A collective gasp of astonishment came up from the roomful of ladies. “Right down the street? At the Pig?” they said in various high pitches.

“Yes, ma’am, he sure did.”

“I can’t believe it,” Bonita said.

“Believe it, sister. We were attacked in broad daylight right here in Tullulah.”

Various mutterings of shock and disapproval followed. The manicurist in the far corner released her patron’s hand. “What did y’all do?”

Phoebe moved slightly but, feeling the resistant tug of Bonita’s comb, she sat still. To compensate, she spoke in a louder voice, moving her head as much as she could, left and right, to make eye contact with her audience. She pointed to me. “That one right there got him and got him good. Jane put the hai karate on him.”

The resultant murmurs coincided with Bonita’s release of Phoebe’s hair. Phoebe hopped up out of the styling chair. With a flip of both arms, she flung aside her plastic cape and began to demonstrate.

“She sure did. She done like this here, ‘Eeee-yah!’”

Her hands cut through the air with fast movements in a way I’d never before seen and certainly had not done myself. She scissored her hands, the edges out straight, and paused, as if frozen, in a stance she must have copied from one of the martial arts videos of which she has become so fond lately.

“He looked shocked but only for a split second before he started fighting back, like this.” She moved from her stiff pose into a series of jabs with her fists. “What kind of a boy would fight a little old lady? No offense, Jane.”

“None taken,” I said. “But actually, he didn’t really ‘fight’ in exactly that way.” No one paid any mind to me, nor would I have done, with the much more entertaining spectacle Phoebe enthusiastically provided.

“And then Jane did like this, ‘Ooo-waaah!’” Phoebe accompanied her remark with a supposed grab of the wrist and twist of the arm to her invisible attacker. “Right into his breadbasket. He doubled over and then she karate-chopped him on his neck with a
ka-whap, ka-whap
down on both sides, one right after the other one.” This she portrayed with quick slices downward, another embellishment of the truth. I had done nothing of the sort.

Phoebe stood looking at the floor, her fingers splayed, her hands and feet apart in a gesture one might see on a Broadway stage, or after the death of a Shakespearean character. I half expected a soliloquy.
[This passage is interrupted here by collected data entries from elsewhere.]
/-- Argument strings classify by the priority of rule R91. Of the operand forms: one or more digits are an absolute
address, a hash sign and an optional minus sign before them an immediate, of the value they have in base ten; one
character between single quotes, or nothing between them, is a character; anything else is a variable name, `#`, `#-`,
`#5x` and `-5` among them. LD and ST test INPUT and OUTPUT first (R92), the five two-operand instructions do not;
jumps take any string as a label and CALL as a function; HLT, INV, PUSH, POP and RET ignore an argument and no other
instruction is one without (R96; that digits means one or more, and that arguments are ignored, is decision D37). -/
def Obligations.ArgumentStringsClassify : Prop :=
  (∀ ds : List Char, ds ≠ [] → ds.all Char.isDigit = true →
    let n := Nat.ofDigits 10 (ds.map fun c => c.toNat - 48).reverse
    classifyOperand ds = .abs n ∧ classifyOperand ('#' :: ds) = .imm n ∧
    classifyOperand ('#' :: '-' :: ds) = .imm (-n)) ∧
  (∀ c, classifyOperand [quoteChar, c, quoteChar] = .char (some c)) ∧
  classifyOperand [quoteChar, quoteChar] = .char none ∧
  (∀ s : List Char,
    (∀ ds : List Char, ds ≠ [] → ds.all Char.isDigit = true → s ≠ ds ∧ s ≠ '#' :: ds ∧ s ≠ '#' :: '-' :: ds) →
    (∀ c, s ≠ [quoteChar, c, quoteChar]) → s ≠ [quoteChar, quoteChar] → classifyOperand s = .var s) ∧
  (∀ s ∈ [['#'], ['#', '-'], ['#', '5', 'x'], ['-', '5']], classifyOperand s = .var s) ∧
  (∀ k : Int, InInt32 k →
    (0 ≤ k → classifyOperand (decimal k) = .abs k.toNat) ∧
    classifyOperand ('#' :: decimal k) = .imm k ∧
    (k < 0 → classifyOperand (decimal k) = .var (decimal k))) ∧
  (∀ m ∈ [Mnemonic.ld, .st], classify m none = none ∧
    classify m (some inputWord) = some .input ∧ classify m (some outputWord) = some .output ∧
    ∀ s, s ≠ inputWord → s ≠ outputWord → classify m (some s) = some (classifyOperand s)) ∧
  (∀ m ∈ [Mnemonic.add, .sub, .mul, .div, .cmp], classify m none = none ∧
    classify m (some inputWord) = some (.var inputWord) ∧
    classify m (some outputWord) = some (.var outputWord) ∧
    ∀ s, classify m (some s) = some (classifyOperand s)) ∧
  (∀ m ∈ [Mnemonic.jmp, .jz, .js, .jnz], classify m none = none ∧ ∀ s, classify m (some s) = some (.label s)) ∧
  (classify .call none = none ∧ ∀ s, classify .call (some s) = some (.func s)) ∧
  (∀ m ∈ [Mnemonic.hlt, .inv, .push, .pop, .ret], ∀ a, classify m a = some .noArg)

/-! ### The step -/

/-- A step of a running machine runs the instruction in the cell at IP, in the state that fetch leaves: AR at the
old IP, IP one further, IR the instruction (R140, R141). -/
def Obligations.StepRunsTheFetchedInstruction : Prop :=
  ∀ (s : State) (i : Instr), s.run = .running → 0 ≤ s.ip.toInt → s.ip.toInt < s.cfg.memSize →
    s.mem.instr s.ip.toInt.toNat = some i →
    ∃ u : State, u.visible = State.visible { s with ar := s.ip, ip := s.ip + 1, ir := some i } ∧
      step s = exec i u

/-- A word that decodes, placed by `State.withFetchWord` in the cell that the step fetches, is what the next step runs
(R140, R141). Placing one word at IP is the model's own stand-in for a load (log 18, DESIGN CHOICE), and the number of
a word is read as the opcode table numbers its bits (log 21, DEDUCED). -/
def Obligations.PlacedWordIsExecutedNext : Prop :=
  ∀ (s : State) (w : Word40) (i : Instr), decode w = .ok i → s.run = .running →
    0 ≤ s.ip.toInt → s.ip.toInt < s.cfg.memSize →
    ∃ u : State, u.visible = State.visible { s with
        ar := s.ip, ip := s.ip + 1, ir := some i, mem := s.mem.setInstr s.ip.toInt.toNat (some i) } ∧
      step (s.withFetchWord 40 w.toNat) = exec i u

/-- Fetching outside memory faults with AddressOutOfRange, fetching a cell without an instruction with
NoInstruction (R141; the spec's decisions D12, D13). -/
def Obligations.FetchFaults : Prop :=
  ∀ s : State, s.run = .running →
    (s.ip.toInt < 0 ∨ s.cfg.memSize ≤ s.ip.toInt → step s = .fault .addressOutOfRange) ∧
    (0 ≤ s.ip.toInt → s.ip.toInt < s.cfg.memSize → s.mem.instr s.ip.toInt.toNat = none →
      step s = .fault .noInstruction)

/-- From a running state a step gives a running state, the halted state or a fault of a run-time kind, and from no
other state is there a step (R11, R36, R241; the refusal is the model's choice, log 14). -/
def Obligations.StepIsTotalFromRunningOnly : Prop :=
  ∀ s : State,
    (s.run = .running →
      (∃ t, step s = .next t ∧ (t.run = .running ∨ t.run = .halted)) ∨
      (∃ k, step s = .fault k ∧ k ≠ .variableRangeError ∧ k ≠ .illegalEncoding)) ∧
    (s.run ≠ .running → step s = .refused .runEnded)

/-! ### The ALU -/

/-- The result of add under the literal fold: the exact sum in range, less 2^32 above it, and the mirrored value
below it. The fold's reading is the spec's decision D14. -/
def Obligations.AddResultIsExactOrFolded : Prop :=
  ∀ l r : Word, (addResult .literal l r).toInt =
    (let s := l.toInt + r.toInt
     if s > intMax then s - 4294967296
     else if s < intMin then (if s = -4294967296 then -1 else -s - 2147483649)
     else s)

/-- The flag byte of add, as PS holds it, by the signs of the operands and of the result (R113). -/
def Obligations.AddFlagsBySigns : Prop :=
  ∀ l r res : Word, psOf (addFlags l r res) =
    (if l.toInt > 0 ∧ r.toInt > 0 ∧ res.toInt < 0 then 13
     else if l.toInt < 0 ∧ r.toInt < 0 ∧ res.toInt ≥ 0 then (if res.toInt = 0 then 14 else 12)
     else if res.toInt = 0 then 2
     else if res.toInt < 0 then 1
     else 0)

/-- What the flags of add say: Z the result is zero, N it is negative, C the same as V, and V that the exact sum is
out of range, except for MIN + MIN (R121, R122; under the literal fold of decision D14). -/
def Obligations.AddFlagLaws : Prop :=
  ∀ l r : Word,
    let res := addResult .literal l r
    let f := addFlags l r res
    (f.getLsbD 1 = true ↔ res.toInt = 0) ∧ (f.getLsbD 0 = true ↔ res.toInt < 0) ∧
    f.getLsbD 3 = f.getLsbD 2 ∧
    (f.getLsbD 2 = true ↔ ¬ InInt32 (l.toInt + r.toInt) ∧ ¬ (l.toInt = intMin ∧ r.toInt = intMin))

/-- The result of subtract under the literal fold. The fold's reading is the spec's decision D14. -/
def Obligations.SubResultIsExactOrFolded : Prop :=
  ∀ l r : Word, (subResult .literal l r).toInt =
    (let d := l.toInt - r.toInt
     if d > intMax then d - 4294967296
     else if d < intMin then -d - 2147483648
     else d)

/-- The flag byte of subtract, as PS holds it, by the signs of the operands and of the result (R115). -/
def Obligations.SubFlagsBySigns : Prop :=
  ∀ l r res : Word, psOf (subFlags l r res) =
    (if l.toInt > 0 ∧ r.toInt < 0 ∧ res.toInt < 0 then 13
     else if l.toInt < 0 ∧ r.toInt > 0 ∧ res.toInt ≥ 0 then (if res.toInt = 0 then 14 else 12)
     else if res.toInt = 0 then 2
     else if res.toInt < 0 then 1
     else 0)

/-- What the flags of subtract say: as for add, with V missed only for 0 - MIN, and never Z with V (R121, R122;
under the literal fold of decision D14). -/
def Obligations.SubFlagLaws : Prop :=
  ∀ l r : Word,
    let res := subResult .literal l r
    let f := subFlags l r res
    (f.getLsbD 1 = true ↔ res.toInt = 0) ∧ (f.getLsbD 0 = true ↔ res.toInt < 0) ∧
    f.getLsbD 3 = f.getLsbD 2 ∧
    (f.getLsbD 2 = true ↔ ¬ InInt32 (l.toInt - r.toInt) ∧ ¬ (l.toInt = 0 ∧ r.toInt = intMin)) ∧
    ¬ (f.getLsbD 1 = true ∧ f.getLsbD 2 = true)

/-- A product, quotient or negation in range is exact whatever NARROW is; quotients are rounded toward zero
(R116, R117, R119, R120; the rounding is decision D16). -/
def Obligations.InRangeResultsAreExact : Prop :=
  ∀ (p : Config.NarrowPolicy) (l r : Word),
    (InInt32 (l.toInt * r.toInt) → (mulResult p l r).toInt = l.toInt * r.toInt) ∧
    (r ≠ 0 → ¬ (l.toInt = intMin ∧ r.toInt = -1) → (divResult p l r).toInt = l.toInt.tdiv r.toInt) ∧
    (l.toInt ≠ intMin → (negResult p l 0).toInt = -l.toInt)

/-- The two's-complement instances: add and subtract under the alternative fold (decision D14), multiply, divide and
negate with NARROW = wrap32 (decision D15; the rounding of divide is D16). -/
def Obligations.WrapInstancesAreTwosComplement : Prop :=
  ∀ l r : Word, addResult .wrap l r = l + r ∧ subResult .wrap l r = l - r ∧
    mulResult .wrap32 l r = l * r ∧ (r ≠ 0 → divResult .wrap32 l r = l.sdiv r) ∧
    negResult .wrap32 l 0 = -l

/-! ### Math instructions -/

/-- ADD completes on every operand that resolves: AC is the sum, PS its flags, AR the routed address, and nothing
else changes (R160, R161). -/
def Obligations.AddEffect : Prop :=
  ∀ s : State,
    (∀ n, n < s.cfg.memSize → ∃ t, exec (.addAbs n) s = .next t ∧
      (let v := cellValue n s
       let res := addResult s.cfg.foldPolicy s.ac v
       t.visible = State.visible { s with ac := res, ps := psOf (addFlags s.ac v res), ar := Word.ofNat n })) ∧
    (∀ k, InInt32 k → ∃ t, exec (.addImm k) s = .next t ∧
      (let v := Word.ofInt k
       let res := addResult s.cfg.foldPolicy s.ac v
       t.visible = State.visible { s with ac := res, ps := psOf (addFlags s.ac v res) })) ∧
    (∀ x a, varAddrOf x s = some a → a < s.cfg.memSize → ∃ t, exec (.addVar x) s = .next t ∧
      (let v := cellValue a s
       let res := addResult s.cfg.foldPolicy s.ac v
       t.visible = State.visible { s with ac := res, ps := psOf (addFlags s.ac v res), ar := Word.ofNat a }))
“Phoebe,” Bonita said, “you’re dripping water everywhere. Here, sit back down.”

“And there he lay,” Phoebe continued, still staring downward, before coming out of her thespian reverie. She looked up. “He looked like he was going to be napping for some time. I thought he was out cold. Which is why we all relaxed and weren’t paying close enough attention. One minute he was still as could be, and the next he jumped up and took off, running like a streak of lightning.”

She swiped the wet strands of hair that had flopped down over her forehead to either side of her face. At last, she complied with Bonita’s request, let her cape fall back into place, and stepped up once again into her chair.

Laughter and applause broke out, with the ladies’ heads nodding in their towels and pink curlers. They seemed to be directing their approval at me as well as Phoebe, for they smiled and spoke kind words, congratulating me on the attempt to stop our thief.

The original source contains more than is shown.